- DATA FOR PROCESSING:
※

-- ==== Sys2Proof/Machine/Dawn.lean ====
section
/-!
DEFINITION. Dawn (spec/15_dawn_and_persistence.md, R492 to R501, R511 to R514, R533): structured Keep records, the
self-test, the configuration image with its checks, and the entry to PREP or SERVICE. The command DAWN.
-/
namespace Sys2Proof.Machine

/-! ### Structured records (R511 to R514) -/

/-- The words of a bank of a record of `n` data words. -/
def State.recWords (s : State) (base n : Nat) : List W64 := (List.range (n + 2)).map (fun k => s.rd64 (Reg.keepReg (base + k)))

/-- SEQ of a bank. -/
def State.recSeq (s : State) (base : Nat) : Nat := bitsOf (s.rd64 (Reg.keepReg base)).toNat 63 32

/-- A bank is valid (R513). -/
def State.recValid (s : State) (ty n base : Nat) : Bool :=
  let ws := s.recWords base n
  bitsOf (ws.getD 0 0).toNat 31 0 = ty * 2 ^ 24 + 2 ^ 16 + n &&
    (crc32c (wordBytes (ws.take (n + 1)))).toNat = bitsOf (ws.getD (n + 1) 0).toNat 31 0

/-- X is newer than Y (R497). -/
def seqNewer (x y : Nat) : Bool := 1 ≤ (x + 2 ^ 32 - y % 2 ^ 32) % 2 ^ 32 && (x + 2 ^ 32 - y % 2 ^ 32) % 2 ^ 32 < 2 ^ 31

/-- The data words of a record, from the valid bank that is newer, or bank A (R513). -/
def State.readRec (s : State) (ty n a b : Nat) : Option (List W64) :=
  let pick := fun (x : Nat) => some (((s.recWords x n).drop 1).take n)
  match s.recValid ty n a, s.recValid ty n b with
  | true, true => if seqNewer (s.recSeq b) (s.recSeq a) then pick b else pick a
  | true, false => pick a
  | false, true => pick b
  | false, false => none

/-- The Steward writes a record (R512), word by word; not while it is down (R31). -/
def State.writeRec (s : State) (ty n a b : Nat) (ds : List W64) : State :=
  let va := s.recValid ty n a
  let vb := s.recValid ty n b
  let (tgt, seq) :=
    if va && vb then (if seqNewer (s.recSeq a) (s.recSeq b) then (b, s.recSeq a + 1) else (a, s.recSeq b + 1))
    else if va then (b, s.recSeq a + 1)
    else if vb then (a, s.recSeq b + 1)
    else (a, 1)
  let ws := BitVec.ofNat 64 (seq % 2 ^ 32 * 2 ^ 32 + ty * 2 ^ 24 + 2 ^ 16 + n) :: (ds ++ List.replicate (n - ds.length) 0)
  let all := ws ++ [(crc32c (wordBytes ws)).setWidth 64]
  if !s.stew.up then s
  else (List.range (n + 2)).foldl (fun s k => s.keepCommit (tgt + k) (all.getD k 0) true) s

/-- POSITION (Table 15.6). -/
def State.posRec (s : State) : Option (List W64) := s.readRec 1 2 0 4
/-- SHUTDOWN (Table 15.6). -/
def State.shutdown (s : State) : Option (List W64) := s.readRec 2 2 8 12
/-- BADBLOCK (Table 15.6). -/
def State.badblock (s : State) : Option (List W64) := s.readRec 3 33 16 51

/-- SHUTDOWN is written, with the Lap of the write. -/
def State.writeShutdown (s : State) (clean : Bool) : State :=
  s.writeRec 2 2 8 12 [if clean then 1 else 0, BitVec.ofNat 64 s.lap]

/-- The numbers below 512 whose bit is set in eight words from word `k` on. -/
def bitsIn (ws : List W64) (k : Nat) : List Nat :=
  (List.range 512).filter (fun e => (ws.getD (k + e / 64) 0).getLsbD (e % 64))

/-- A set of numbers as a sparse map. -/
def markAll (es : List Nat) : SMap Bool := es.foldl (fun m e => SMap.set false m e true) []

/-- The marks of the BADBLOCK record are taken (R514); an absent record counts as empty (R513). -/
def State.takeBadblock (s : State) : State :=
  let ws := s.badblock.getD []
  let w17 := (ws.getD 16 0).toNat
  { s with blk := { s.blk with
      badEngine := markAll (bitsIn ws 0), badBank := markAll (bitsIn ws 8),
      badDdr := BitVec.ofNat 12 w17, badQdr := BitVec.ofNat 4 (w17 / 2 ^ 12), badExp := BitVec.ofNat 2 (w17 / 2 ^ 16) } }

/-- Eight words with the bits of the marked numbers. -/
def markWords (m : SMap Bool) : List W64 :=
  (List.range 8).map (fun k => BitVec.ofNat 64 ((m.filter (fun p => p.2 && p.1 / 64 = k)).foldl
    (fun a p => a + 2 ^ (p.1 % 64)) 0))

/-- The BADBLOCK data words of the present marks; the soft-repair rows stay (Table 15.7). -/
def State.badWords (s : State) : List W64 :=
  markWords s.blk.badEngine ++ markWords s.blk.badBank ++
    [BitVec.ofNat 64 (s.blk.badDdr.toNat + s.blk.badQdr.toNat * 2 ^ 12 + s.blk.badExp.toNat * 2 ^ 16)] ++
    ((s.badblock.getD []).drop 17 ++ List.replicate 16 0).take 16

/-- BADBLOCK is written with the present marks. -/
def State.writeBadblock (s : State) : State :=
  let s1 := s.writeRec 3 33 16 51 s.badWords
  { s1 with blk := { s1.blk with unsaved := s1.blk.unsaved && !s1.stew.up } }

/-! ### Self-test (R525 to R530, R533) -/

/-- The two waves of Test: every engine's signature and bank result are recorded. An engine whose signature is not given
leaves the expected one (DESIGN CHOICE, log 11). Without a warning of VDD_CORE or VDD_SRAM the failures are marked. -/
def State.selfTest (s : State) (sigs : List (Nat × W64)) (banks : List Nat) : State :=
  let gold := s.rd64 Reg.pwrLbistGold
  let sig := fun (e : Nat) => match sigs.find? (fun p => p.1 = e) with | some p => p.2 | none => gold
  let logic := (List.range 512).filter (fun e => sig e ≠ gold)
  let bank := (List.range 512).filter (fun e => banks.contains e)
  let s1 := (List.range 512).foldl (fun s e =>
    (s.wr64 (Reg.enLbistSig e) (sig e)).wr (Reg.enLbistStat e)
      (BitVec.ofNat 32 ((bank.contains e).toNat * 2 + (logic.contains e).toNat))) s
  let void : Bool := s.blk.voided || s.bit Reg.supStat 0 || s.bit Reg.supStat 1
  let mark := fun (m : SMap Bool) (es : List Nat) => es.foldl (fun m e => SMap.set false m e true) m
  let s2 := { s1 with blk := { s1.blk with voided := void } }
  let s3 := ((s2.setFld Reg.pwrDuskStat 28 19 logic.length).setFld Reg.pwrDuskStat 18 9 bank.length).setBit
    Reg.pwrDuskStat 8 void
  if void then s3
  else
    { s3 with blk := { s3.blk with
        badEngine := mark (mark s3.blk.badEngine logic) bank, badBank := mark s3.blk.badBank bank
        unsaved := s3.blk.unsaved || logic.any (fun e => !SMap.get false s.blk.badEngine e) ||
          bank.any (fun e => !SMap.get false s.blk.badEngine e || !SMap.get false s.blk.badBank e) } }

/-! ### The image (R493 to R497) -/

/-- Bytes of the flash. -/
def State.flashBytes (s : State) (a n : Nat) : List Byte := (List.range n).map (fun i => s.flashAt (a + i))

/-- A little-endian number of `n` bytes in the flash. -/
def State.flashLe (s : State) (a n : Nat) : Nat := ofLe (s.flashBytes a n)

/-- Where a copy begins: 1 names copy A, 2 copy B (R493). -/
def copyBase (c : Nat) : Nat := if c = 2 then 0x4000000 else 0

/-- LENGTH of a copy. -/
def State.imgLen (s : State) (c : Nat) : Nat := s.flashLe (copyBase c + 0x0C) 4
/-- SEQ of a copy. -/
def State.imgSeq (s : State) (c : Nat) : Nat := s.flashLe (copyBase c + 0x08) 4
/-- SECT_OFF of a copy. -/
def State.imgSect (s : State) (c : Nat) : Nat := s.flashLe (copyBase c + 0x10) 4
/-- PREP_LIMIT of a copy. -/
def State.imgPrep (s : State) (c : Nat) : Nat := s.flashLe (copyBase c + 0x16) 2
/-- NSECT of a copy. -/
def State.imgNsect (s : State) (c : Nat) : Nat := s.flashLe (copyBase c + 0x14) 2

/-- Why a copy's header is not valid: 0 valid, 1 HEADER, 2 HCRC (R497, Table 15.2). -/
def State.headerReason (s : State) (c : Nat) : Nat :=
  let b := copyBase c
  let n := s.imgLen c
  if s.flashLe b 4 ≠ 0x32375646 || s.flashLe (b + 4) 4 ≠ 0x00400001 || n % 64 ≠ 0 || n < 0x80 || 0x4000000 < n ||
      s.imgSect c % 8 ≠ 0 || s.imgSect c < 0x40 || s.imgPrep c < 1 || 3600 < s.imgPrep c || s.imgNsect c < 1 ||
      256 < s.imgNsect c || s.flashLe (b + 0x38) 4 ≠ 0 then 1
  else if (crc32c (s.flashBytes b 0x3C)).toNat ≠ s.flashLe (b + 0x3C) 4 then 2
  else 0

/-- A section table entry: TYPE, FLAGS, the upper word, SOFF and SLEN (Table 15.3). -/
structure Sect where
  ty : Nat
  flags : Nat
  rsvd : Nat
  off : Nat
  len : Nat
deriving DecidableEq, Repr

/-- The section table. -/
def State.sects (s : State) (c : Nat) : List Sect :=
  (List.range (s.imgNsect c)).map (fun i =>
    let a := copyBase c + s.imgSect c + 16 * i
    { ty := s.flashLe a 2, flags := s.flashLe (a + 2) 2, rsvd := s.flashLe (a + 4) 4, off := s.flashLe (a + 8) 4,
      len := s.flashLe (a + 12) 4 })

/-- The section has a type of Table 15.4. -/
def Sect.known (x : Sect) : Bool := 1 ≤ x.ty && x.ty ≤ 7

/-- Two byte ranges, by start and length, overlap. -/
def rangesMeet (x y : Nat × Nat) : Bool := 0 < x.2 && 0 < y.2 && x.1 < y.1 + y.2 && y.1 < x.1 + x.2

/-- Some two ranges of a list overlap. -/
def anyMeet : List (Nat × Nat) → Bool
  | [] => false
  | x :: t => t.any (fun y => rangesMeet x y) || anyMeet t

/-- A section's content breaks Table 15.4: its size, a reserved field, a HOMEBANK range or a GIB. -/
def State.sectBad (s : State) (c : Nat) (x : Sect) : Bool :=
  let a := copyBase c + x.off
  let w0 := s.flashLe a 8
  let w1 := s.flashLe (a + 8) 8
  match x.ty with
  | 1 => x.len % 8 ≠ 0
  | 2 => x.len ≠ 16384
  | 3 =>
    x.len ≠ 16 || bitsOf w0 3 2 ≠ 0 || bitsOf w0 63 20 ≠ 0 || bitsOf w1 15 11 ≠ 0 || bitsOf w1 63 27 ≠ 0 ||
      (bitsOf w0 0 0 = 1 && (bitsOf w1 10 0 < 1 || 1024 < bitsOf w1 10 0)) ||
      (bitsOf w0 1 1 = 1 && (bitsOf w1 26 16 < 1 || 1024 < bitsOf w1 26 16))
  | 4 => 2088960 < x.len
  | 5 => 6144 < x.len
  | 6 => 6144 < x.len
  | _ =>
    x.len < 8 || bitsOf w0 13 9 ≠ 0 || bitsOf w0 63 32 ≠ 0 || bitsOf w0 31 14 % 8 ≠ 0 ||
      0x3DC00 < bitsOf w0 31 14 + (x.len - 8)

/-- R495 or R496 is broken (SECTION). -/
def State.sectionBad (s : State) (c : Nat) : Bool :=
  let xs := s.sects c
  let last := s.imgLen c - 4
  let table := (s.imgSect c, 16 * s.imgNsect c)
  last < s.imgSect c + 16 * s.imgNsect c ||
    xs.any (fun x => x.rsvd ≠ 0 || 1 < x.flags || x.off % 8 ≠ 0 || x.off < 0x40 || last < x.off + x.len ||
      (if x.known then s.sectBad c x else x.flags ≠ 1)) ||
    anyMeet (table :: xs.map (fun x => (x.off, x.len))) ||
    [2, 3, 4, 5, 6].any (fun t => (xs.filter (fun x => x.ty = t)).length ≠ 1)

/-- The records of the REGS sections, in order: offset and value. -/
def State.regRecs (s : State) (c : Nat) (x : Sect) : List (Nat × Nat) :=
  (List.range (x.len / 8)).map (fun i =>
    let a := copyBase c + x.off + 8 * i
    (s.flashLe a 4, s.flashLe (a + 4) 4))

/-- A REGS record names no register that an image may set (REGISTER). -/
def regRecBad (off : Nat) : Bool :=
  off % 4 ≠ 0 || (findReg off regRows).isNone || off / 0x100000 = 1 || (0x301400 ≤ off && off < 0x301800)

/-- The one section of a type. -/
def State.sectOf (s : State) (c ty : Nat) : Sect := ((s.sects c).find? (fun x => x.ty = ty)).getD ⟨0, 0, 0, 0, 0⟩

/-- Word `k` of the grant that part `i` makes to part `j` (Table 15.4). -/
def State.grant (s : State) (c i j k : Nat) : Nat :=
  s.flashLe (copyBase c + (s.sectOf c 2).off + 16 * (32 * i + j) + 4 * k) 4

/-- The RING grant that part `i` makes to part `j`. -/
def State.ringGrant (s : State) (c i j : Nat) : Nat := s.grant c i j 3 % 65536

/-! ### Applying an image (R496) -/

/-- One section is applied. Its cells of a bank that is not usable are lost. -/
def State.applySect (s : State) (c : Nat) (x : Sect) : State :=
  let a := copyBase c + x.off
  let bs := s.flashBytes a x.len
  let sram := fun (s : State) (o : Nat) =>
    ({ s with
      stew := { s.stew with sram := putCells s.stew.sram (cellsAt o bs) }
      img := { s.img with fw := s.img.fw ++ cellsAt o bs } } : State)
  let bank := fun (s : State) (e o : Nat) (bs : List Byte) =>
    if s.bankUp e then ({ s with m := { s.m with mem := putCells s.m.mem (cellsAt (bankBase e + o) bs) } } : State) else s
  match x.ty with
  | 1 => (s.regRecs c x).foldl (fun s r => s.regWrite true 39 r.1 (BitVec.ofNat 32 r.2)) s
  | 3 => { s with img := { s.img with
      addr0 := BitVec.ofNat 64 (s.flashLe a 8), addr1 := BitVec.ofNat 64 (s.flashLe (a + 8) 8) } }
  | 4 => sram s 0
  | 5 => sram s (sramSize - 0x2000)
  | 6 => (List.range 512).foldl (fun s e => bank s e 0x3E000 bs) s
  | 7 =>
    let e := s.flashLe a 8 % 512
    let o := bitsOf (s.flashLe a 8) 31 14
    let s1 := bank s e o (bs.drop 8)
    { s1 with img := { s1.img with ranges := s1.img.ranges ++ [(bankBase e + o, x.len - 8)] } }
  | _ => s

/-- Grants given and held are set from the GRANTS section, after all sections (Table 15.4). -/
def State.applyGrants (s : State) (c : Nat) : State :=
  let four := fun (s : State) (r : Nat → RegRef) (i j : Nat) =>
    [0xFFFFFF, 0xFFFFF, 0xFFFFFF, 0xFFFF].zipIdx.foldl (fun (s : State) (m : Nat × Nat) =>
      s.wr (r m.2) (BitVec.ofNat 32 (s.grant c i j m.2) &&& BitVec.ofNat 32 m.1)) s
  let give := fun (n k : Nat) => ([Reg.staGiveBulk n, Reg.staGiveDir n, Reg.staGiveCxl n, Reg.staGiveRing n].getD k ⟨0, 0⟩)
  let held := fun (n k : Nat) => ([Reg.staGrantBulk n, Reg.staGrantDir n, Reg.staGrantCxl n, Reg.staGrantRing n].getD k ⟨0, 0⟩)
  (List.range 32).foldl (fun s n => four (four s (give n) s.pos n) (held n) n s.pos) s

/-- Every section applied in table order. -/
def State.applyImage (s : State) (c : Nat) : State :=
  ((s.sects c).foldl (fun s x => s.applySect c x) s).applyGrants c

/-! ### The checks on what an image sets (R34, R42, R299, R345, R360, R499) -/

/-- Devices that ADDRMAP enables. -/
def State.qdrEn (s : State) : List Nat := (List.range 4).filter (fun d => s.img.addr0.getLsbD (16 + d))
/-- Expanders that ADDRMAP enables. -/
def State.expEn (s : State) : List Nat := (List.range 2).filter (fun p => s.img.addr0.getLsbD p)
/-- LEN_US. -/
def State.lenUs (s : State) : Nat := s.fld Reg.lapCfg 5 0

/-- R34 is broken (LAP). -/
def State.lapBad (s : State) : Bool :=
  s.lenUs < 5 || 40 < s.lenUs || s.cclk ≠ s.lenUs * (if s.ord14 then 1400 else 1600)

※

- WHAT NEEDS TO BE DONE: The lines from the one containing "let o := bitsOf (s.flashLe a 8) 31 14" through the final line of the listing above are to be repeated exactly, and nothing else is to be printed.

- OUTPUT FOR THIS TASK:
    let o := bitsOf (s.flashLe a 8) 31 14
    let s1 := bank s e o (bs.drop 8)
    { s1 with img := { s1.img with ranges := s1.img.ranges ++ [(bankBase e + o, x.len - 8)] } }
  | _ => s

/-- Grants given and held are set from the GRANTS section, after all sections (Table 15.4). -/
def State.applyGrants (s : State) (c : Nat) : State :=
  let four := fun (s : State) (r : Nat → RegRef) (i j : Nat) =>
    [0xFFFFFF, 0xFFFFF, 0xFFFFFF, 0xFFFF].zipIdx.foldl (fun (s : State) (m : Nat × Nat) =>
      s.wr (r m.2) (BitVec.ofNat 32 (s.grant c i j m.2) &&& BitVec.ofNat 32 m.1)) s
  let give := fun (n k : Nat) => ([Reg.staGiveBulk n, Reg.staGiveDir n, Reg.staGiveCxl n, Reg.staGiveRing n].getD k ⟨0, 0⟩)
  let held := fun (n k : Nat) => ([Reg.staGrantBulk n, Reg.staGrantDir n, Reg.staGrantCxl n, Reg.staGrantRing n].getD k ⟨0, 0⟩)
  (List.range 32).foldl (fun s n => four (four s (give n) s.pos n) (held n) n s.pos) s

/-- Every section applied in table order. -/
def State.applyImage (s : State) (c : Nat) : State :=
  ((s.sects c).foldl (fun s x => s.applySect c x) s).applyGrants c

/-! ### The checks on what an image sets (R34, R42, R299, R345, R360, R499) -/

/-- Devices that ADDRMAP enables. -/
def State.qdrEn (s : State) : List Nat := (List.range 4).filter (fun d => s.img.addr0.getLsbD (16 + d))
/-- Expanders that ADDRMAP enables. -/
def State.expEn (s : State) : List Nat := (List.range 2).filter (fun p => s.img.addr0.getLsbD p)
/-- LEN_US. -/
def State.lenUs (s : State) : Nat := s.fld Reg.lapCfg 5 0

/-- R34 is broken (LAP). -/
def State.lapBad (s : State) : Bool :=
  s.lenUs < 5 || 40 < s.lenUs || s.cclk ≠ s.lenUs * (if s.ord14 then 1400 else 1600)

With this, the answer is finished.